For the laminate M1~M3 that obtains among the embodiment 2~4, measure cementability intensity.In addition, use ferric chloride in aqueous solution that the Copper Foil etching is removed, make polyimide film, measure the thermal coefficient of expansion (CTE) in the 3 strata imide layer.

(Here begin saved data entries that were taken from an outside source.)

-- ==== Sys2Proof/Decode.lean ====
section
/-! DEFINITION. The decoder and the encoder (R167 to R179), over the fields of Table 08-5. A word that the issue checks
of R176 reject decodes to none. -/

namespace Sys2Proof

/-- One operand field: class, number, modifier (R168). -/
structure Opnd where
  cls : BitVec 2
  num : BitVec 6
  mod : BitVec 4
  deriving DecidableEq, Repr

/-- The fields of an instruction word (Table 08-5). -/
structure Fields where
  opc : BitVec 8
  fn : BitVec 8
  grd : BitVec 4
  la : BitVec 4
  hnt : BitVec 4
  d : Opnd
  a : Opnd
  b : Opnd
  imm : BitVec 32
  deriving DecidableEq, Repr

/-- Splits a 12-bit operand field (R168). -/
def Opnd.unpack (x : BitVec 12) : Opnd := ⟨x.extractLsb' 10 2, x.extractLsb' 4 6, x.extractLsb' 0 4⟩

def Opnd.pack (o : Opnd) : BitVec 12 := o.cls ++ o.num ++ o.mod

/-- Splits a word into its fields (Table 08-5). -/
def Fields.unpack (w : InstrWord) : Fields :=
  { opc := w.extractLsb' 88 8, fn := w.extractLsb' 80 8, grd := w.extractLsb' 76 4, la := w.extractLsb' 72 4
    hnt := w.extractLsb' 68 4, d := Opnd.unpack (w.extractLsb' 56 12), a := Opnd.unpack (w.extractLsb' 44 12)
    b := Opnd.unpack (w.extractLsb' 32 12), imm := w.extractLsb' 0 32 }

def Fields.pack (f : Fields) : InstrWord :=
  f.opc ++ f.fn ++ f.grd ++ f.la ++ f.hnt ++ f.d.pack ++ f.a.pack ++ f.b.pack ++ f.imm

/-! ## Codes -/

/-- Table 08-8. -/
def ETy.code : ETy → BitVec 4
  | .b => 0 | .h => 1 | .w => 2 | .d => 3 | .f64 => 4 | .f32 => 5 | .f16 => 6 | .bf16 => 7
  | .f8e4 => 8 | .f8e5 => 9 | .f4 => 10 | .l4 => 11 | .i8 => 12 | .i4 => 13 | .ui8 => 14

def ETy.ofCode (c : BitVec 4) : Option ETy :=
  match c.toNat with
  | 0 => some .b | 1 => some .h | 2 => some .w | 3 => some .d | 4 => some .f64 | 5 => some .f32 | 6 => some .f16
  | 7 => some .bf16 | 8 => some .f8e4 | 9 => some .f8e5 | 10 => some .f4 | 11 => some .l4 | 12 => some .i8
  | 13 => some .i4 | 14 => some .ui8 | _ => none

/-- Table 03-4. -/
def RMode.code : RMode → BitVec 3
  | .rne => 0 | .rtz => 1 | .rup => 2 | .rdn => 3 | .rna => 4

def RMode.ofCode (c : BitVec 3) : Option RMode :=
  match c.toNat with
  | 0 => some .rne | 1 => some .rtz | 2 => some .rup | 3 => some .rdn | 4 => some .rna | _ => none

/-- Table 12-1. -/
def Scope.code : Scope → BitVec 3
  | .core => 0 | .clu => 1 | .fld => 2 | .prt => 3 | .sys => 4

def Scope.ofCode (c : BitVec 3) : Option Scope :=
  match c.toNat with
  | 0 => some .core | 1 => some .clu | 2 => some .fld | 3 => some .prt | 4 => some .sys | _ => none

/-- Conditions in CMP's order (R200). -/
def Cond.code : Cond → BitVec 3
  | .eq => 0 | .ne => 1 | .lt => 2 | .ge => 3 | .ltu => 4 | .geu => 5 | .bits => 6 | .nbits => 7

def Cond.ofCode (c : BitVec 3) : Cond :=
  match c.toNat with
  | 0 => .eq | 1 => .ne | 2 => .lt | 3 => .ge | 4 => .ltu | 5 => .geu | 6 => .bits | _ => .nbits

/-- Orders and placements (Table 08-9, OPC 0x05). -/
def Order.code : Order → BitVec 2
  | .rlx => 0 | .acq => 1 | .rel => 2 | .ar => 3

def Order.ofCode (c : BitVec 2) : Order :=
  match c.toNat with
  | 0 => .rlx | 1 => .acq | 2 => .rel | _ => .ar

def Place.code : Place → BitVec 2
  | .adaptive => 0 | .home => 1 | .near => 2

def Place.ofCode (c : BitVec 2) : Option Place :=
  match c.toNat with
  | 0 => some .adaptive | 1 => some .home | 2 => some .near | _ => none

def Sz.code : Sz → BitVec 2
  | .b => 0 | .h => 1 | .w => 2 | .d => 3

def Sz.ofCode (c : BitVec 2) : Sz :=
  match c.toNat with
  | 0 => .b | 1 => .h | 2 => .w | _ => .d

/-- Table 13-4, and R291 for RAMO. -/
def AtOp.code : AtOp → BitVec 4
  | .add => 0 | .min => 1 | .max => 2 | .minu => 3 | .maxu => 4 | .and => 5 | .or => 6 | .xor => 7 | .swp => 8
  | .cas => 9 | .cas2 => 10 | .fadd => 11 | .inc => 12

def AtOp.ofCode (c : BitVec 4) : Option AtOp :=
  match c.toNat with
  | 0 => some .add | 1 => some .min | 2 => some .max | 3 => some .minu | 4 => some .maxu | 5 => some .and
  | 6 => some .or | 7 => some .xor | 8 => some .swp | 9 => some .cas | 10 => some .cas2 | 11 => some .fadd
  | 12 => some .inc | _ => none

/-- VAMO's own codes (Table 13-10); an operation it lacks has the unused code 15. -/
def AtOp.vcode : AtOp → BitVec 4
  | .add => 0 | .min => 1 | .max => 2 | .minu => 3 | .maxu => 4 | .and => 5 | .or => 6 | .xor => 7 | .swp => 8
  | .fadd => 9 | _ => 15

def AtOp.ofVcode (c : BitVec 4) : Option AtOp :=
  match c.toNat with
  | 0 => some .add | 1 => some .min | 2 => some .max | 3 => some .minu | 4 => some .maxu | 5 => some .and
  | 6 => some .or | 7 => some .xor | 8 => some .swp | 9 => some .fadd | _ => none

/-! ## Operand decoders: none where the class, number or modifier is not accepted -/

/-- A bit as one bit of a vector. -/
def bit (b : Bool) : BitVec 1 := BitVec.ofBool b

namespace Opnd

def zero : Opnd := ⟨0, 0, 0⟩
def isZero (o : Opnd) : Option Unit := if o = zero then some () else none

/-- A g register with any modifier, for the forms that give it a meaning. -/
def gm (o : Opnd) : Option (GReg × BitVec 4) := if o.cls = 0 then some (o.num, o.mod) else none
/-- A g register with modifier 0. -/
def g (o : Opnd) : Option GReg := if o.cls = 0 ∧ o.mod = 0 then some o.num else none
def vm (o : Opnd) : Option (VReg × BitVec 4) :=
  if o.cls = 1 ∧ o.num.getLsbD 5 = false then some (o.num.setWidth 5, o.mod) else none
def v (o : Opnd) : Option VReg :=
  if o.cls = 1 ∧ o.num.getLsbD 5 = false ∧ o.mod = 0 then some (o.num.setWidth 5) else none
/-- A vector source: NEG in modifier [3], BC in modifier [2] (Table 10-1). -/
def vsrc (o : Opnd) : Option VSrc :=
  if o.cls = 1 ∧ o.num.getLsbD 5 = false ∧ o.mod.setWidth 2 = 0 then
    some ⟨o.num.setWidth 5, o.mod.getLsbD 3, o.mod.getLsbD 2⟩ else none
def qm (o : Opnd) : Option (QReg × BitVec 4) :=
  if o.cls = 2 ∧ o.num.extractLsb' 3 3 = 0 then some (o.num.setWidth 3, o.mod) else none
def q (o : Opnd) : Option QReg :=
  if o.cls = 2 ∧ o.num.extractLsb' 3 3 = 0 ∧ o.mod = 0 then some (o.num.setWidth 3) else none
def am (o : Opnd) : Option (AReg × BitVec 4) :=
  if o.cls = 2 ∧ o.num.extractLsb' 2 4 = 0 then some (o.num.setWidth 2, o.mod) else none
def a0 (o : Opnd) : Option AReg :=
  if o.cls = 2 ∧ o.num.extractLsb' 2 4 = 0 ∧ o.mod = 0 then some (o.num.setWidth 2) else none
def pm (o : Opnd) : Option (PReg × BitVec 4) :=
  if o.cls = 3 ∧ o.num.extractLsb' 3 3 = 0 then some (o.num.setWidth 3, o.mod) else none
def p (o : Opnd) : Option PReg :=
  if o.cls = 3 ∧ o.num.extractLsb' 3 3 = 0 ∧ o.mod = 0 then some (o.num.setWidth 3) else none
/-- A predicate source: NEG in modifier [3] (R200). -/
def psrc (o : Opnd) : Option PSrc :=
  if o.cls = 3 ∧ o.num.extractLsb' 3 3 = 0 ∧ o.mod.setWidth 3 = 0 then
    some ⟨o.num.setWidth 3, o.mod.getLsbD 3⟩ else none
/-- The IMM select of OPB: 0xC00 (R168). -/
def isImm (o : Opnd) : Option Unit := if o = ⟨3, 0, 0⟩ then some () else none
/-- A g register and its W32 modifier bit (R189). -/
def gw (o : Opnd) : Option (GReg × Bool) :=
  if o.cls = 0 ∧ o.mod.extractLsb' 1 3 = 0 then some (o.num, o.mod.getLsbD 0) else none
/-- A g register with a scope in modifier [2:0] (R274). -/
def gsc (o : Opnd) : Option (GReg × Scope) :=
  if o.cls = 0 ∧ o.mod.getLsbD 3 = false then (Scope.ofCode (o.mod.setWidth 3)).map fun s => (o.num, s) else none
/-- A g register with ORD and scope: ORD = 0 needs scope 0 (R269). -/
def gord (o : Opnd) : Option (GReg × Option Scope) :=
  if o.cls = 0 then
    if o.mod.getLsbD 3 then (Scope.ofCode (o.mod.setWidth 3)).map fun s => (o.num, some s)
    else if o.mod = 0 then some (o.num, none) else none
  else none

Each measurement result is shown in table 3.
Table 3
Embodiment | Laminate | Layer structure | Cementability (kN/m) | CTE (ppm/℃) |
2 | M1 | R/E/R | 1.4 | 17 |
3 | M2 | R/O/R | 1.5 | 16 |
4 | M3 | R/Q/R | 1.4 | 20 |
Laminate for wiring board of the present invention, the excellent heat resistance as the polyimide resin layer of insulating barrier has agent of low hygroscopicity, and dimensional stability is also excellent, without all problems from adhesive linkage, also has the effect that suppresses the warpage that humidity produces.In addition, therefore the polyimide resin layer of insulating barrier has no anisotropic feature in face because the difference of the humidity expansion coefficient of TD direction and MD direction is little, can be widely used in the parts of field of electronic materials.Be specially adapted to FPC, HDD draft hitch with purposes such as substrates.